5. Anordnung nach Anspruch 4, wobei die Vorrichtung zum Beleuchten aufweist:

einen Hornstrahler (32) und eine Kollimationslinse (34) zum Empfangen elektromagnetischer Energiewellen von dem Horn und zum Richten der Wellen zum gleichmäßigen Beleuchten der rückwärtigen Oberfläche; und

wobei die Vorrichtung zum Anlegen einer einheitlichen Phasenverschiebung ein Phasenschieberelement aufweist, welches mit jedem Hornstrahler des Feldes gekoppelt ist.

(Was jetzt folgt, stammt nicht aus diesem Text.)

-- ==== Sys2Proof/Machine/ObjImage.lean ====
section
/-! DEFINITION. Object images (00_scope.md R4-R7, 13_command_reference.md R291-R294): reading an object whole, the content a write is merged with, and the fields a write covers. -/

namespace Sys2Proof.Machine

/-- Value of index `i` of a field in an image held as one little-endian number. -/
def Fld.from (f : Fld) (i img : Nat) : Nat := img / 2 ^ f.pos i % 2 ^ f.w

/-- Byte offset of index `i`. -/
def Fld.at_ (f : Fld) (i : Nat) : Nat := f.off + f.stride * i

/-- Index `i` shares a byte with bytes `lo … hi − 1` (R294). -/
def Fld.covered (f : Fld) (i lo hi : Nat) : Bool :=
  decide (f.pos i / 8 < hi) && decide (lo ≤ (f.pos i + f.w - 1) / 8)

/-- The field is stored by a write: RW or RWS. -/
def Fld.stored (f : Fld) : Bool := f.acc == .rw || f.acc == .rws

/-- A write can act on the field. -/
def Fld.writable (f : Fld) : Bool := f.stored || f.acc == .wo || f.acc == .w1c

/-- Channel of an instance offset of a channel object. -/
def chOfI (n : Nat) : Ch := Fin.ofNat 8 (n / 256)

/-- Replace `k` bytes at `off` of an image by a value. -/
def imgPut (img off k v : Nat) : Nat :=
  img / 2 ^ (8 * (off + k)) * 2 ^ (8 * (off + k)) + v % 2 ^ (8 * k) * 2 ^ (8 * off) + img % 2 ^ (8 * off)

/-- An image built from the fields of an object. -/
def imgBuild (fs : List Fld) (v : Fld → Nat → Nat) : Nat :=
  fs.foldl (fun acc f => (List.range f.cnt).foldl (fun acc i => acc + v f i * 2 ^ f.pos i) acc) 0

/-- Mailbox fields that a read forms (Table 12.12). -/
def mbxField (f : Fld) (i : Nat) (s : State) : Option Nat :=
  let b := s.mb (Fin.ofNat 16 i)
  if f = Reg.HostStat.QUEUED then some b.queued
  else if f = Reg.HostStat.PENDING then some b.pendingResp
  else if f = Reg.HostStat.LOCKED then some b.lock.isSome.toNat
  else if f = Reg.HostStat.NGROUPS then some ((b.lock.map fun l => l.groups.length).getD 0)
  else none

/-- A field as a read sees it: those that follow the machine are formed at the read, the others are stored. -/
def fieldRead (f : Fld) (n i : Nat) (s : State) : Nat :=
  let c := chOfI n
  let v :=
    if f = Reg.AtCtl.FW_SX then (if s.rdS Reg.AtCtl.FW n < 0 then 65535 else 0)
    else if f = Reg.AtStat.ANGLE then (s.ch c).angle
    else if f = Reg.AtStat.FW_NOW then enc 64 (s.ch c).at_.fw
    else if f = Reg.PgStat.POS then carrierPos c s
    else if f = Reg.Energy.REG then (s.mf c).acc.getD i 0 / 2 ^ 32
    else match mbxField f i s with
      | some v => v
      | none => s.rd f n i
  v % 2 ^ f.w

/-- Staged writes of the lock of a mailbox on one object, oldest first (R283). -/
def stagedOf (m : Mbx) (oid : Nat) (s : State) : List Staged :=
  ((s.mb m).lock.toList.flatMap fun l => l.staged).filter fun w => w.oid == oid

/-- Lay staged writes over an image. -/
def overlay (ws : List Staged) (img : Nat) : Nat := ws.foldl (fun img w => imgPut img w.off w.bytes.length (leVal w.bytes)) img

/-- The stored part of an object: RW and RWS fields as they stand, every other bit 0. -/
def storedImg (o : Obj) (n : Nat) (s : State) : Nat := imgBuild o.flds fun f i => if f.stored then s.rd f n i else 0

/-- The stored part that a write of this mailbox is merged with: the content in force, or the staged content (R294). -/
def writeBase (o : Obj) (n oid : Nat) (ws : List Staged) (s : State) : Nat :=
  let mask := imgBuild o.flds fun f _ => if f.stored then 2 ^ f.w - 1 else 0
  overlay (ws.filter fun w => w.oid == oid) (storedImg o n s) &&& mask

/-- What a write composes its fields from: the stored part, and RO and RC fields as they stand (R292, R294). WO fields read 0; bits of a W1C field outside the
write are 0, which keeps them. -/
def composeBase (o : Obj) (n oid : Nat) (ws : List Staged) (s : State) : Nat :=
  writeBase o n oid ws s + imgBuild o.flds fun f i => if f.acc = .ro ∨ f.acc = .rc then fieldRead f n i s else 0

/-- The object as a read returns it (R6, R283): WO fields read 0; the lock owner sees its staged writes. -/
def readImg (o : Obj) (n oid : Nat) (ws : List Staged) (s : State) : Nat :=
  let base := writeBase o n oid ws s
  imgBuild o.flds fun f i => if f.acc = .wo then 0 else if f.stored then f.from i base else fieldRead f n i s

/-- LAYOUT of an object: byte 0 of each (R11). -/
def layoutFld (o : Obj) : Fld := ⟨o.base, 0, 0, 1, 0, 8, .ro, 1, [], 0, false⟩

/-- The layout version that the running firmware reports for an object (R11). -/
def layoutOf (o : Obj) (n : Nat) (s : State) : Nat := s.rd (layoutFld o) n

/-- CRC-32C of a whole object (R287). -/
def objCrc (o : Obj) (n oid : Nat) (s : State) : Nat := crc32c (leBytes o.len (readImg o n oid [] s))

/-- What a read changes: RC fields are cleared (R6), and captures count as read (03_angle_timebase.md R66). -/
def readClears (o : Obj) (n : Nat) (s : State) : State :=
  let s := o.flds.foldl (fun s f => if f.acc = .rc then (List.range f.cnt).foldl (fun s i => s.wr f n i 0) s else s) s
  if o.base = 0x1035 then s.setCh (chOfI n) fun x => { x with capUnread := 0 } else s

/-- A write being made: the object and its instance, the bytes it carries, and the whole image it would leave (R294). -/
structure ObjW where
  o : Obj
  n : Nat
  lo : Nat
  hi : Nat
  img : Nat

/-- A field of the object as the write would leave it; for WO, W1C, RO and RC fields the value written. -/
def ObjW.g (w : ObjW) (f : Fld) (i : Nat := 0) : Nat := f.from i w.img
/-- The write covers index `i` of a field. -/
def ObjW.cov (w : ObjW) (f : Fld) (i : Nat := 0) : Bool := f.covered i w.lo w.hi
/-- A signed field. -/
def ObjW.gs (w : ObjW) (f : Fld) (i : Nat := 0) : Int := sgn f.w (w.g f i)
/-- The write changes a stored field. -/
def ObjW.chg (w : ObjW) (f : Fld) (i : Nat) (s : State) : Bool := w.g f i != s.rd f w.n i

/-- The write of bytes at an offset, over a base image. -/
def mkObjW (o : Obj) (n base lo : Nat) (data : List Byte) : ObjW := ⟨o, n, lo, lo + data.length, imgPut base lo data.length (leVal data)⟩

/-- Offsets of the stored fields that a write changes. -/
def ObjW.changed (w : ObjW) (s : State) : List Nat :=
  w.o.flds.flatMap fun f => if f.stored then ((List.range f.cnt).filter fun i => w.chg f i s).map f.at_ else []

/-- Offset of the first writable field that a write covers. -/
def ObjW.first (w : ObjW) : Nat :=
  let l := w.o.flds.flatMap fun f => if f.writable then ((List.range f.cnt).filter fun i => w.cov f i).map f.at_ else []
  minL (l.headD w.lo) l

end Sys2Proof.Machine
end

6. Anordnung nach Anspruch 4, wobei die Vorrichtung zum Anlegen einer einheitlichen Phasenverschiebung aufweist:

eine Mehrzahl von zweiten Ferritblöcken (110), wobei jeder der Mehrzahl der zweiten Ferritblöcke mit der rückwärtigen Oberfläche einer entsprechenden von der Mehrzahl der Antennen gekoppelt ist und einer gleichmäßigen Magnetisierung von einstellbarer Intensität unterworfen ist; und

wobei die Vorrichtung zum Beleuchten ein einzelnes Raumstrahlhorn (104) zum Richten elektromagnetischer Energiewellen und eine einzelne Kollimationslinse (102) aufweist, zum Empfang elektromagnetischer Energiewellen von dem Horn und leiten der elektromagnetischen Energiewellen, um so eine Oberfläche der Mehrzahl der zweiten Ferritblöcke (110) gleichmäßig zu beleuchten.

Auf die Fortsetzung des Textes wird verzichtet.